**Task prompt:**
Pull from the data below each line where the word "dropWaiters" occurs, and copy it.

**Dataset extract:**

-- ==== Sys2Proof/Machine/Ops.lean ====
section
/-! DEFINITION. The named operations shared by every family: sparse tables, bytes and CRCs, access to the units of
the block, target ranges, windows and routes, packets with their tags and tokens, event sources, messages and event
records. -/

namespace Sys2Proof

/-- Number of a queue within its kind. -/
def QRef.num : QRef → Nat
  | .dom n => n
  | .cell n => n

/-- The queue is a cell queue. -/
def QRef.isCell : QRef → Bool
  | .dom _ => false
  | .cell _ => true

end Sys2Proof

namespace Sys2Proof.Machine
open Sys2Proof

/-! ## Sparse tables -/

/-- What key `n` reads as in a table whose unlisted keys read `d`. -/
def tabGet {α : Type} (d : α) : Tab α → Nat → α
  | [], _ => d
  | (k, v) :: t, n => if k = n then v else tabGet d t n

/-- List key `n` at `x` in front of the first higher key. -/
def tabPut {α : Type} : Tab α → Nat → α → Tab α
  | [], n, x => [(n, x)]
  | (k, v) :: t, n, x => if n < k then (n, x) :: (k, v) :: t else (k, v) :: tabPut t n x

/-- The table with key `n` set to `x`, kept in the canonical form: sorted, and listing no key at its unlisted value. -/
def tabSet {α : Type} [DecidableEq α] (d : α) (t : Tab α) (n : Nat) (x : α) : Tab α :=
  let t := t.filter fun e => e.1 != n
  if x = d then t else tabPut t n x

/-- Change every listed entry; one that becomes the unlisted value is no longer listed. -/
def tabMap {α : Type} [DecidableEq α] (d : α) (f : Nat → α → α) (t : Tab α) : Tab α :=
  t.filterMap fun (k, v) => if f k v = d then none else some (k, f k v)

/-- Every key of the table lies above `n`, keys rise strictly, and no key is listed at its unlisted value. -/
def tabOkAbove {α : Type} [DecidableEq α] (d : α) : Nat → Tab α → Bool
  | _, [] => true
  | lo, (k, v) :: t => decide (lo ≤ k) && decide (v ≠ d) && tabOkAbove d (k + 1) t

/-- The canonical form of a table. -/
def tabOk {α : Type} [DecidableEq α] (d : α) (t : Tab α) : Bool := tabOkAbove d 0 t

/-- The first number from `i` upward, in `fuel` tries, that satisfies `p`. -/
def firstFrom (p : Nat → Bool) : Nat → Nat → Option Nat
  | 0, _ => none
  | fuel + 1, i => if p i then some i else firstFrom p fuel (i + 1)

/-- The list with one more element unless it holds it. -/
def addOnce {α : Type} [DecidableEq α] (x : α) (l : List α) : List α := if l.contains x then l else l ++ [x]

/-- Apply `f` for every element, from the first. -/
def forEach {α σ : Type} (l : List α) (f : α → σ → σ) (s : σ) : σ := l.foldl (fun s a => f a s) s

/-! ## Bytes and fields -/

/-- A little-endian number (R4). -/
def le (bs : List Byte) : Nat := bs.foldr (fun b n => b.toNat + 256 * n) 0

/-- `n` bytes, least significant first (R4). -/
def leBytes : Nat → Nat → List Byte
  | 0, _ => []
  | n + 1, w => BitVec.ofNat 8 w :: leBytes n (w / 256)

/-- `n` bytes from offset `o`. -/
def slice (bs : List Byte) (o n : Nat) : List Byte := (bs.drop o).take n

/-- The little-endian number of `n` bytes at offset `o`; bytes beyond the end read zero. -/
def leAt (bs : List Byte) (o n : Nat) : Nat := le (slice bs o n)

/-- The bytes with `new` laid over them from offset `o`. -/
def patch (bs : List Byte) (o : Nat) (new : List Byte) : List Byte :=
  bs.take o ++ new ++ bs.drop (o + new.length)

/-- One if the flag is set. -/
def b1 (x : Bool) : Nat := if x then 1 else 0

/-- Put `v` at bit `lo`, `n` bits wide. -/
def fld (v lo n : Nat) : Nat := v % 2 ^ n * 2 ^ lo

/-- A number of `w` bits read as a signed one. -/
def signed (w v : Nat) : Int := if v < 2 ^ (w - 1) then (v : Int) else (v : Int) - (2 ^ w : Nat)

/-- Add one modulo `2 ^ w`. -/
def incr (w n : Nat) : Nat := (n + 1) % 2 ^ w

/-- Add one, saturating at `m`. -/
def satInc (m n : Nat) : Nat := if n < m then n + 1 else m

/-- One step of a reflected CRC with polynomial `poly` (bit-reversed). -/
def crcBits (poly : Nat) : Nat → Nat → Nat
  | 0, c => c
  | n + 1, c => crcBits poly n (if c % 2 = 1 then Nat.xor (c / 2) poly else c / 2)

/-- Feed bytes to a reflected 32-bit CRC register. -/
def crcFeed (poly : Nat) (c : Nat) (bs : List Byte) : Nat :=
  bs.foldl (fun c b => crcBits poly 8 (Nat.xor c b.toNat)) c

/-- CRC-32 of the image (R28). -/
def crc32 (bs : List Byte) : Nat := Nat.xor (crcFeed 0xEDB88320 0xFFFFFFFF bs) 0xFFFFFFFF

/-- CRC-32C of tiles and of CHECK (R132, R124); `crc32cFeed` runs its register. -/
def crc32cFeed (c : Nat) (bs : List Byte) : Nat := crcFeed 0x82F63B78 c bs

/-- The finished CRC-32C (R132). -/
def crc32c (bs : List Byte) : Nat := Nat.xor (crc32cFeed 0xFFFFFFFF bs) 0xFFFFFFFF

/-- The valid mask of a tile whose 64 bytes all carry data (R132). -/
def fullMask : Nat := 2 ^ 64 - 1

/-- The CRC-32C of a tile (R9, R132): its 64 data bytes, those without data held as zero, then its 8-byte valid mask. -/
def tileCrc (bs : List Byte) (mask : Nat) : Nat := crc32c ((bs ++ List.replicate 64 0#8).take 64 ++ leBytes 8 mask)

/-- CRC-32C of each tile that bytes touch, the first of them `o` bytes into its tile. -/
def tileCrcsFrom : Nat → Nat → List Byte → List Nat
  | 0, _, _ => []
  | fuel + 1, o, bs =>
    if bs.isEmpty then []
    else
      let l := bs.take (64 - o)
      tileCrc (List.replicate o 0#8 ++ l) ((2 ^ l.length - 1) * 2 ^ o) :: tileCrcsFrom fuel 0 (bs.drop (64 - o))

/-- CRC-32C of each tile of bytes at an address (R9). -/
def tileCrcs (a : Nat) (bs : List Byte) : List Nat := tileCrcsFrom (bs.length + 1) (a % 64) bs

/-- One byte of CRC-16, polynomial 0x1021, no reflection (R76). -/
def crc16Bits : Nat → Nat → Nat
  | 0, c => c
  | n + 1, c =>
    crc16Bits n (if c / 2 ^ 15 % 2 = 1 then Nat.xor (c * 2 % 2 ^ 16) 0x1021 else c * 2 % 2 ^ 16)

/-- CRC-16 of R76. -/
def crc16 (bs : List Byte) : Nat := bs.foldl (fun c b => crc16Bits 8 (Nat.xor c (b.toNat * 256))) 0xFFFF

/-! ## The units of the block -/

/-- The queue a name stands for. -/
def Blk.queue (b : Blk) : QRef → Queue
  | .dom n => tabGet {} b.queues n
  | .cell n => tabGet {} b.cells n

/-- Replace a queue. -/
def Blk.setQueue (b : Blk) (q : QRef) (x : Queue) : Blk :=
  match q with
  | .dom n => { b with queues := tabSet {} b.queues n x }
  | .cell n => { b with cells := tabSet {} b.cells n x }

/-- Change a queue. -/
def Blk.modQueue (b : Blk) (q : QRef) (f : Queue → Queue) : Blk := b.setQueue q (f (b.queue q))

/-- Change the run state of a queue. -/
def Blk.modRun (b : Blk) (q : QRef) (f : QRun → QRun) : Blk := b.modQueue q fun x => { x with run := f x.run }

/-- A mover. -/
def Blk.mover (b : Blk) (m : Nat) : Mover := tabGet {} b.movers m

/-- Change a mover. -/
def Blk.modMover (b : Blk) (m : Nat) (f : Mover → Mover) : Blk :=
  { b with movers := tabSet {} b.movers m (f (b.mover m)) }

/-- A data port. -/
def Blk.port (b : Blk) (p : Nat) : Port := tabGet {} b.ports p

/-- The mover that holds mover `m`'s place: itself, or one promoted for it or for its stand-in (R202, R293). -/
def Blk.placeOf (b : Blk) : Nat → Nat → Nat
  | 0, m => m
  | n + 1, m =>
    if (b.mover m).state = .active then m
    else match tabGet none b.standIn m with
      | some s => b.placeOf n s
      | none => m
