/-- Nothing of the queue is in execution, unsettled or unpublished that will still be published (R95, R250). -/
def Blk.quiet (b : Blk) (q : QRef) : Bool :=
  let x := b.queue q
  decide (x.pub = .none) && x.words == 0 && x.chainEnd.isNone
    && (match b.boundAt q with
        | some (m, k) => match b.binding m k with
          | some y => y.lbuf.isEmpty && y.exec.isEmpty && y.flushOut == 0
          | none => true
        | none => true)

/-- A queue is no longer HELD by a slot (R309). -/
def Blk.unhold (b : Blk) (q : QRef) : Blk :=
  match (b.queue q).heldSlot with
  | some s => (b.modQueue q fun x => { x with heldSlot := none }).modSlot s fun v => { v with held := v.held.filter (· != q) }
  | none => b

/-- A queue enters LOST with its record (R269, Table 5-7). -/
def Blk.loseQueue (b : Blk) (q : QRef) (status : Nat) (info : List Byte) : Blk :=
  let x := b.queue q
  let b := b.genRecord x.cfg.dom q { rtype := 3, status := status, detail := 0, pos := x.run.head, cookie := 0, srcOfs := 0,
                                     dstOfs := 0, info := info }
  let b := (b.unhold q).modQueue q fun x => { x.rewind with
    cache := [], report := none, notice := none, ending := .none, acting := none, holding := none,
    lostWrite := none, afterCovered := false,
    run := { x.rewind.run with phase := .lost, lastStatus := status, polling := false, pauseMark := false } }
  match q with
  | .dom n => b.modSched fun s => { s with nudged := s.nudged.filter (· != n), mews := s.mews.filter fun t => t.q != q,
                                           bindList := s.bindList.filter (· != q) }
  | .cell _ => b.modSched fun s => { s with mews := s.mews.filter fun t => t.q != q, bindList := s.bindList.filter (· != q) }

/-- A halting queue whose earlier chains are published writes its record and enters HALTED (R95, Table 5-7). -/
def Blk.haltCheck (b : Blk) (q : QRef) : Blk :=
  let x := b.queue q
  match x.report with
  | some r =>
    if r.rtype = 3 then
      -- a queue that loses its context: once its binding has stopped (R290)
      let busy := match b.boundAt q with
        | some (m, k) => ((b.binding m k).map fun y => !y.exec.isEmpty || decide (0 < y.flushOut)).getD false
        | none => (false : Bool)
      if busy = true then b else ((b.freeBinding q 31).dropWaiters q).loseQueue q r.status r.info
    else if decide (x.run.phase = .halted) || decide (x.run.phase = .lost) || !b.quiet q then b
    else
      let b := b.genRecord x.cfg.dom q r
      let b := b.freeBinding q 31
      let b := (b.dropWaiters q).unhold q
      let b := b.modQueue q fun x =>
        let y := if x.afterCovered then x else x.rewind
        { y with report := none, ending := .none, recheck := none, holding := none,
                 lostWrite := none, afterCovered := false,
                 run := { y.run with phase := .halted, lastStatus := r.status, pauseMark := false,
                                     tail := y.run.head, fetched := y.run.head, retiredTo := y.run.head,
                                     chainTimer := false, prevLast := true,
                                     mark := { y.run.mark with active := false, pos := y.run.head } } }
      b.traceQ 4 q r.status
  | none => b

/-- A HALT report. -/
def haltReport (status pos cookie srcOfs dstOfs : Nat) (info : List Byte) : Report :=
  { rtype := 1, status := status, detail := 0, pos := pos, cookie := cookie, srcOfs := srcOfs, dstOfs := dstOfs,
    info := info }

/-- A NOTICE report. -/
def noticeReport (status detail pos cookie srcOfs dstOfs : Nat) (info : List Byte) : Report :=
  { rtype := 2, status := status, detail := detail, pos := pos, cookie := cookie, srcOfs := srcOfs,
    dstOfs := dstOfs, info := info }

end Sys2Proof.Machine
end

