-- ==== Sys2Proof/Machine/Mover.lean ====
section
/-! DEFINITION. Movers: taking entries into execution, address checks, the request generator, the lanes, and the
writes of every kind but SNAP and ASCAT (R114-R147, R220-R231). -/

namespace Sys2Proof.Machine
open Sys2Proof

/-! ## Checks (R117, R118, R309) -/

/-- INFO of ADDR_WINDOW (Table 13-2). -/
def addrInfo (write noRange : Bool) (a : Nat) : List Byte := infoOf [(0, 4, b1 write + 2 * b1 noRange), (4, 8, a)]

/-- INFO of DESC_FORMAT. -/
def formatInfo (reason : Nat) : List Byte := infoOf [(0, 1, reason)]

/-- The window check of a range: INFO of its failure (R117). -/
def Blk.windowFail (b : Blk) (d : Nat) (a : Int) (len : Nat) (write : Bool) : Option (List Byte) :=
  let a' := addr64 a
  if a < 0 || len = 0 || !b.winOk d a' len (!write) write then
    let segs := (b.windowsOf d (!write) write).map fun w => (w.base, w.base + w.pages * 4096)
    let bad := reachFrom segs (segs.length + 1) a'
    if a < 0 || len ≠ 0 then some (addrInfo write (b.rangeOf bad).isNone bad) else none
  else none

/-- What a slot that is not READY does to a request at `a` (R309): the slot, and the status of a stop or none to wait. -/
def Blk.slotVerdict (b : Blk) (a : Nat) : Option (Nat × Option Nat) :=
  match b.rangeOf a with
  | some (_, t) =>
    if t.slotValid && decide ((b.slot t.slot).state ≠ .ready) then
      let v := slotStop (b.slot t.slot).state (b.slot t.slot).hold
      -- a HOLD of 0 makes every wait expire at once (R309)
      some (t.slot, if v.isNone && b.sltHold t.slot == 0 then some 0x25 else v)
    else none
  | none => none

/-- An entry stops or waits on a slot (R309). -/
def Blk.slotAct (b : Blk) (m k pos : Nat) (v : Nat × Option Nat) : Blk :=
  match v.2, b.binding m k with
  | some st, _ => b.failEntry m k pos st (b.slotInfo v.1 0 0)
  | none, some x => b.holdOn x.q v.1
  | none, none => b

/-- The address-stage checks before the first request: status and INFO of the first failure (R117, R124, R127, R74). -/
def Blk.addressStage (b : Blk) (dom : Nat) (d : Desc) : Option (Nat × List Byte) :=
  let n := bits d.aux 15 0
  let misaligned := (d.kind == kCheck && bit d.aux 1 && d.dst % 4 != 0)
    || (d.kind == kRelay && (d.src % 64 != 0 || d.dst % 64 != 0)) || (d.kind == kGather && d.src % 16 != 0)
    || (d.kind == kScatter && d.dst % 16 != 0) || (d.kind == kMcast && bit d.aux 4 && d.dst % 64 != 0)
  let win := fun (a len : Nat) (w : Bool) => (b.windowFail dom a len w).map fun i => (0x10, i)
  let out := outLen d.reshape d.len
  let first := fun (l : List (Option (Nat × List Byte))) => l.findSome? id
  if misaligned then some (0x12, formatInfo 10)
  else if d.kind = kStride then
    let (sa, sn) := strideBox d d.src (srcStride d) (strideCnt d 0)
    let (da, dn) := strideBox d d.dst (dstStride d) (outLen d.reshape (strideCnt d 0))
    first [(b.windowFail dom sa sn false).map fun i => (0x10, i), (b.windowFail dom da dn true).map fun i => (0x10, i)]
  else if d.kind = kCopy ∨ d.kind = kRelay then first [win d.src d.len false, win d.dst out true]
  else if d.kind = kGather then win d.dst out true
  else if d.kind = kScatter ∨ d.kind = kFifoIn then win d.src d.len false
  else if d.kind = kFill then win d.dst d.len true
  else if d.kind = kCheck then first [win d.src d.len false, if bit d.aux 1 then win d.dst 4 true else none]
  else if d.kind = kMcast then
    first (win d.src d.len false :: if bit d.aux 4 then [] else (List.range (dstCount d)).map fun i =>
      win (if i = 0 then d.dst else leAt d.raw (0x18 + 8 * i) 8) out true)
  else if d.kind = kFifoOut then
    first ((List.range (dstCount d)).map fun i =>
      win (if i = 0 then d.dst else leAt d.raw (0x18 + 8 * i) 8) (out + if d.packetOut then 64 else 0) true)
  else if d.kind = kIndirect ∧ n = 0 then none
  else none

/-- The checks of a FIFO entry against a FIFO that is not OFF (R220). -/
def Blk.fifoStage (b : Blk) (dom : Nat) (d : Desc) : Option (Nat × List Byte) :=
  let f := d.fifo
  let c := b.sfCfg f
  let isIn := d.kind == kFifoIn
  if !b.on 7 || b.pool.off then some (0x60, infoOf [(0, 1, 1)])
  else if (b.fifo f).state = .closing then some (0x60, infoOf [(0, 1, 2)])
  else if !(bit c 12) && bits c 23 16 ≠ dom then some (0x10, addrInfo isIn true 0)
  else if (if isIn then (b.sfIn f).isSome else (b.sfOut f).isSome) || (if isIn then bit d.aux 0 else bit d.aux 2) != bit c 8 then
    some (0x12, formatInfo 13)
  else none

/-! ## Taking an entry into execution (R114) -/

/-- The entry as a local buffer holds it. -/
def Exec.lentry (e : Exec) (w : Option Window) : LEntry := ⟨e.pos, e.desc, w, e.tcrc⟩

/-- An entry at its start; `src` and `dst` where a mark lets it continue. -/
def newExec (l : LEntry) (st : ExStage) (gated : Bool) (src dst : Nat) : Exec :=
  { pos := l.pos, desc := l.desc, win := l.win, tcrc := l.crc, stage := st, launched := false, gatedFirst := gated, gate := none,
    due := none, nextSeq := 0, reads := [], srcIss := src, srcOfs := src, buf := [], out := [], dstPres := dst, wr := [], pairs := [], ports := 0,
    frags := [], listIss := 0, listBuf := [], crc := 0xFFFFFFFF, crcMark := 0xFFFFFFFF, resultDone := false, markAt := dst, stopAt := false,
    fifoTiles := 0, fifoFreed := 0, pktLen := none, plan := none, fenceWait := false, fenced := false, poisoned := false,
    poisonTile := 0, poisonPort := none, dead := false, notices := [], endLine := none, record := [], bad := none }

/-- Bytes of the list or table of an entry, its address, and the size of one of its entries (Tables 4-3, 4-6). -/
def listOf (d : Desc) : Nat × Nat × Nat :=
  let n := bits d.aux 15 0
  if d.kind = kGather then (16 * n, d.src, 16)
  else if d.kind = kScatter then (16 * n, d.dst, 16)
  else if d.kind = kIndirect then (32 * n, d.src, 32)
  else if d.kind = kMcast ∧ bit d.aux 4 then (8 * bits d.aux 3 0, d.dst, 8)
  else (0, 0, 8)

/-- The generator has issued every request of the entry, so the next entry may start (R114). -/
def Exec.issuedAll (e : Exec) : Bool :=
  !e.fenceWait && match e.stage with
  | .done => true
  | .running =>
    if e.desc.kind = kSnap || e.desc.kind = kAscat then false
    else decide ((listOf e.desc).1 ≤ e.listIss)
      && (if e.desc.readsSrc then decide (e.desc.len ≤ e.srcIss) else decide (e.total ≤ e.dstPres))
  | _ => false

/-- Service class of a queue's requests (Table 9-1). -/
def Blk.svcOf (b : Blk) (q : QRef) : Svc :=
  match q with
  | .cell _ => .cell
  | .dom _ => match (b.queue q).cfg.sclass % 4 with | 0 => .standard | 1 => .express | 2 => .bulk | _ => .background

/-- Class of a request at source offset `o`: an EXPRESS entry runs as STANDARD past its first 4,096 bytes (R194). -/
def Blk.svcAt (b : Blk) (q : QRef) (o : Nat) : Svc :=
  if b.svcOf q = .express ∧ 4096 ≤ o then .standard else b.svcOf q

/-- A descriptor touches a range of a route key; the addresses of a list kind are not known before its list. -/
def Blk.touches (b : Blk) (d : Desc) (key : Nat) : Bool :=
  let at_ := fun a => match b.rangeOf a with | some (_, t) => t.routeKey == key | none => false
  [kGather, kScatter, kSnap, kAscat, kIndirect].contains d.kind || (d.kind == kMcast && bit d.aux 4)
    || at_ d.src || at_ d.dst || (d.kind == kMcast || d.kind == kFifoOut) && (at_ (leAt d.raw 0x20 8) || at_ (leAt d.raw 0x28 8))

/-- Cells that a stop lets start: under DRAIN only entries of the chain in execution (R246). -/
def Blk.mayStart (b : Blk) (q : QRef) (d : Desc) : Bool :=
  let x := b.queue q
  let stopOk := match b.stopOn q with
    | none => true
    | some s => match s.mode with
      | .atPhase => true
      | .drain => !d.first
      | _ => false
  stopOk && x.holding.isNone && x.lostWrite.isNone && !(b.sched.fovers.any fun f => f.q == q) && !x.afterCovered && !(x.newRoute.any fun r => b.touches d r.1)
    && (match x.run.phase with | .bound | .stopping => true | _ => false)

/-- Place an entry in execution. -/
def Blk.pushExec (b : Blk) (m k : Nat) (e : Exec) : Blk := b.modBinding m k fun x => { x with exec := x.exec ++ [e] }

/-- The line a WAIT names (Table 4-3). -/
def Desc.waitLine (d : Desc) : LineRef := if bits d.aux 1 0 = 1 then .wired (bits d.aux 15 4) else .virt (bits d.aux 15 4)

/-- Put a waiter behind those of earlier cycles; of one cycle cell queues go first, then the lower number (R215). -/
def insWaiter (w : Waiter) : List Waiter → List Waiter
  | [] => [w]
  | y :: t => if w.cycle = y.cycle ∧ qBefore w.q y.q then w :: y :: t else y :: insWaiter w t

**Solution for this exercise:**
      if busy = true then b else ((b.freeBinding q 31).dropWaiters q).loseQueue q r.status r.info
      let b := (b.dropWaiters q).unhold q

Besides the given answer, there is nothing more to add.